● **Task goal**:
Output exactly the lines from the one with "(∀ (s : State) (c x : Nat) (i" through the last line of the data below, both included, and nothing more.

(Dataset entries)
-- ==== Sys2Proof/Machine/Dispatch.lean ====
section
/-! DEFINITION. The dispatch of a command to its meaning: one arm for each constructor of Instr. -/

namespace Sys2Proof.Machine
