/-- Checking, arming and starting a timetable; stopping, disarming and unloading a timetable, and checking its exchanges (R138, R142, R144, R146,
  R147, R154, R480). Each clause gives what holds of the state before, that the command answers a next state, the parts of the state that it may
  reach, and what that state holds. -/
def Obligations.TtbCheckAndArm : Prop :=
  (∀ (s : State) (c : Nat), s.ttbState c = 1 → ∃ t, exec (.ttbCheck c) s = .next t ∧ Within [.regs, .aregs, .ports, .agPorts, .route, .ttbs, .flt,
    .agFlt, .out] s t ∧ t.ttbState c = 2 ∧ t.rd (TTB_STAT_CHECK_OK (ttbPg c)) = 0) ∧
  (∀ (s : State) (c : Nat), c < 16 → s.ttbs.length = 16 → s.ttbState c = 2 → ∃ t, exec (.ttbCheckDone c) s = .next t ∧ Within [.regs, .ttbs, .beyjo] s
    t ∧ (t.ttbState c = if (s.checkNow c (s.modeNow 2)).isNone then 3 else 1) ∧ (s.checkNow c (s.modeNow 2) = none → t.rd (TTB_STAT_CHECK_OK (ttbPg
    c)) = 1 ∧ t.img c = some (readImage (s.imageBytes c)))) ∧
  (∀ (s : State) (c : Nat) (e : Nat × Nat), s.ttbState c = 2 → s.checkNow c (s.modeNow 2) = some e → ∃ t, exec (.ttbCheckDone c) s = .next t ∧ Within
    [.regs, .ttbs, .beyjo] s t ∧ t.ttbState c = 1 ∧ t.rd (TTB_STAT_CHECK_ERR (ttbPg c)) = e.1 % 2 ^ (TTB_STAT_CHECK_ERR (ttbPg c)).w ∧ t.rd
    (TTB_STAT_HOSTCHK (ttbPg c)) = 0 ∧ t.ttbs = s.ttbs) ∧
  (∀ (s : State) (c : Nat) (m : Image), c < 16 → s.ttbs.length = 16 → s.active = true → (s.ttb c).held = false → s.ttbState c = 3 → s.time.beat + 4096
    ≤ s.rd (TTB_ARM_AT_BEAT (ttbPg c)) → s.img c = some m → s.branchClash c m = none → ∃ t, exec (.ttbArm c) s = .next t ∧ Within [.regs, .aregs,
    .time, .ports, .agPorts, .route, .ttbs, .insts, .flt, .agFlt, .out] s t ∧ t.ttbState c = 4 ∧ (t.ttb c).uncommitted = [] ∧ (t.ttb c).rearm = false) ∧
  (∀ (s : State) (c : Nat), s.active = true → (s.ttb c).held = false → s.ttbState c = 3 → s.rd (TTB_ARM_AT_BEAT (ttbPg c)) < s.time.beat + 4096 → ∃ t,
    exec (.ttbArm c) s = .next t ∧ Within [.regs, .aregs, .time, .ports, .agPorts, .route, .ttbs, .insts, .flt, .agFlt, .out] s t ∧ t.ttbState c = 3 ∧
    t.rd (TTB_STAT_CHECK_ERR (ttbPg c)) = 0x0F ∧ t.rd (TTB_STAT_CHECK_DETAIL (ttbPg c)) = 0 ∧ t.ttbs = s.ttbs) ∧
  (∀ (s : State) (c : Nat), (s.ttb c).held = true → ∃ t, exec (.ttbArm c) s = .next t ∧ Within [.regs, .aregs, .time, .ports, .agPorts, .route, .ttbs,
    .insts, .flt, .agFlt, .out] s t ∧ t = s) ∧
  (∀ (s : State) (c : Nat) (armed : List Nat), c < 16 → s.ttbs.length = 16 → s.ttbState c = 4 → (∀ m ∈ s.membersOf c, m.2 ∈ armed) → ∃ t, exec
    (.armDeadline c armed) s = .next t ∧ Within [.regs, .aregs, .ports, .agPorts, .route, .ttbs, .beyjo, .flt, .agFlt, .out] s t ∧ t.ttbState c = 4 ∧
    t.rd (TTB_DIST_PENDING (ttbPg c)) = 0 ∧ (t.ttb c).notArmed = [] ∧ t.out = s.out) ∧
  (∀ (s : State) (c : Nat) (armed : List Nat) (m : Nat × Nat), s.ttbState c = 4 → m ∈ s.membersOf c → m.2 ∉ armed → ∃ t, exec (.armDeadline c armed) s
    = .next t ∧ Within [.regs, .aregs, .ports, .agPorts, .route, .ttbs, .beyjo, .flt, .agFlt, .out] s t ∧ t.ttbState c = 3 ∧ t.rd (TTB_STAT_CHECK_ERR
    (ttbPg c)) = 0x0F) ∧
  (∀ (s : State) (c : Nat), s.active = true → s.ttbState c = 4 → ∃ t, exec (.armStart .dz8 c) s = .next t ∧ Within [.regs, .aregs, .beyjo, .flt,
    .agFlt, .ag] s t ∧ t.ttbState c = 5 ∧ t.rd (TTB_STAT_PAUSED (ttbPg c)) = 0 ∧ t.rd (TTB_STAT_XDOM_HELD (ttbPg c)) = 0 ∧ t.ttbs = s.ttbs) ∧
  (∀ (s : State) (c : Nat), c < 16 → s.ttbs.length = 16 → s.armed c = true → ∃ t, exec (.ttbStop c) s = .next t ∧ Within [.ttbs] s t ∧ (t.ttb
    c).stopReq = true ∧ t.ttbState c = s.ttbState c ∧ (t.ttb c).uncommitted = (s.ttb c).uncommitted) ∧
  (∀ (s : State) (c : Nat), c < 16 → s.ttbs.length = 16 → s.ttbState c = 5 → s.rd (TTB_STAT_PAUSED (ttbPg c)) = 0 → ∃ t, exec (.ttbDisarm c) s = .next
    t ∧ Within [.regs, .aregs, .ports, .agPorts, .route, .ttbs, .insts, .tile, .hbm, .beyjo, .flt, .agFlt, .out] s t ∧ (t.ttb c).disarmReq = true ∧
    t.ttbState c = 5 ∧ t.out = s.out ∧ t.insts = s.insts) ∧
  (∀ (s : State) (c : Nat), c < 16 → s.ttbs.length = 16 → s.ttbState c = 6 → ∃ t, exec (.ttbDisarm c) s = .next t ∧ Within [.regs, .aregs, .ports,
    .agPorts, .route, .ttbs, .insts, .tile, .hbm, .beyjo, .flt, .agFlt, .out] s t ∧ t.ttbState c = 3 ∧ (t.ttb c).uncommitted = [] ∧ (t.ttb c).void =
    none ∧ (t.ttb c).miss = none) ∧
  (∀ (s : State) (c : Nat), c < 16 → s.ttbs.length = 16 → s.armed c = false → ∃ t, exec (.ttbUnload c) s = .next t ∧ Within [.regs, .ttbs] s t ∧
    t.ttbState c = 0 ∧ t.rd (TTB_STAT_CHECK_OK (ttbPg c)) = 0 ∧ t.img c = none) ∧
  (∀ (s : State) (c x : Nat) (mp : Image × Program) (i : Instance), c < 16 → s.ttbs.length = 16 → s.prog c x = some mp → s.inst c x = some i → mp.2.op
    ≠ 5 → i.isOpen = true → i.state = .opened → s.isBranch c = false → (s.ttb c).void = none → (s.ttb c).miss = none → ∃ t, exec
    (.exchangeDeadlineCheck c x) s = .next t ∧ Within [.regs, .ttbs, .insts] s t ∧ (t.inst c x).map (·.state) = some .missed ∧ (t.ttb c).miss = some
    ⟨i.step, i.iter, 1, x, none⟩ ∧ t.rd (CLX_COUNT_MISSED (clxPg c)) = (s.rd (CLX_COUNT_MISSED (clxPg c)) + 1) % 2 ^ (CLX_COUNT_MISSED (clxPg c)).w) ∧
  (∀ (s : State) (c x : Nat) (i : Instance), s.inst c x = some i → i.state = .complete → ∃ t, exec (.exchangeDeadlineCheck c x) s = .next t ∧ Within
    [.regs, .ttbs, .insts] s t ∧ t = s)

● **Response**:
  (∀ (s : State) (c x : Nat) (i : Instance), s.inst c x = some i → i.state = .complete → ∃ t, exec (.exchangeDeadlineCheck c x) s = .next t ∧ Within
    [.regs, .ttbs, .insts] s t ∧ t = s)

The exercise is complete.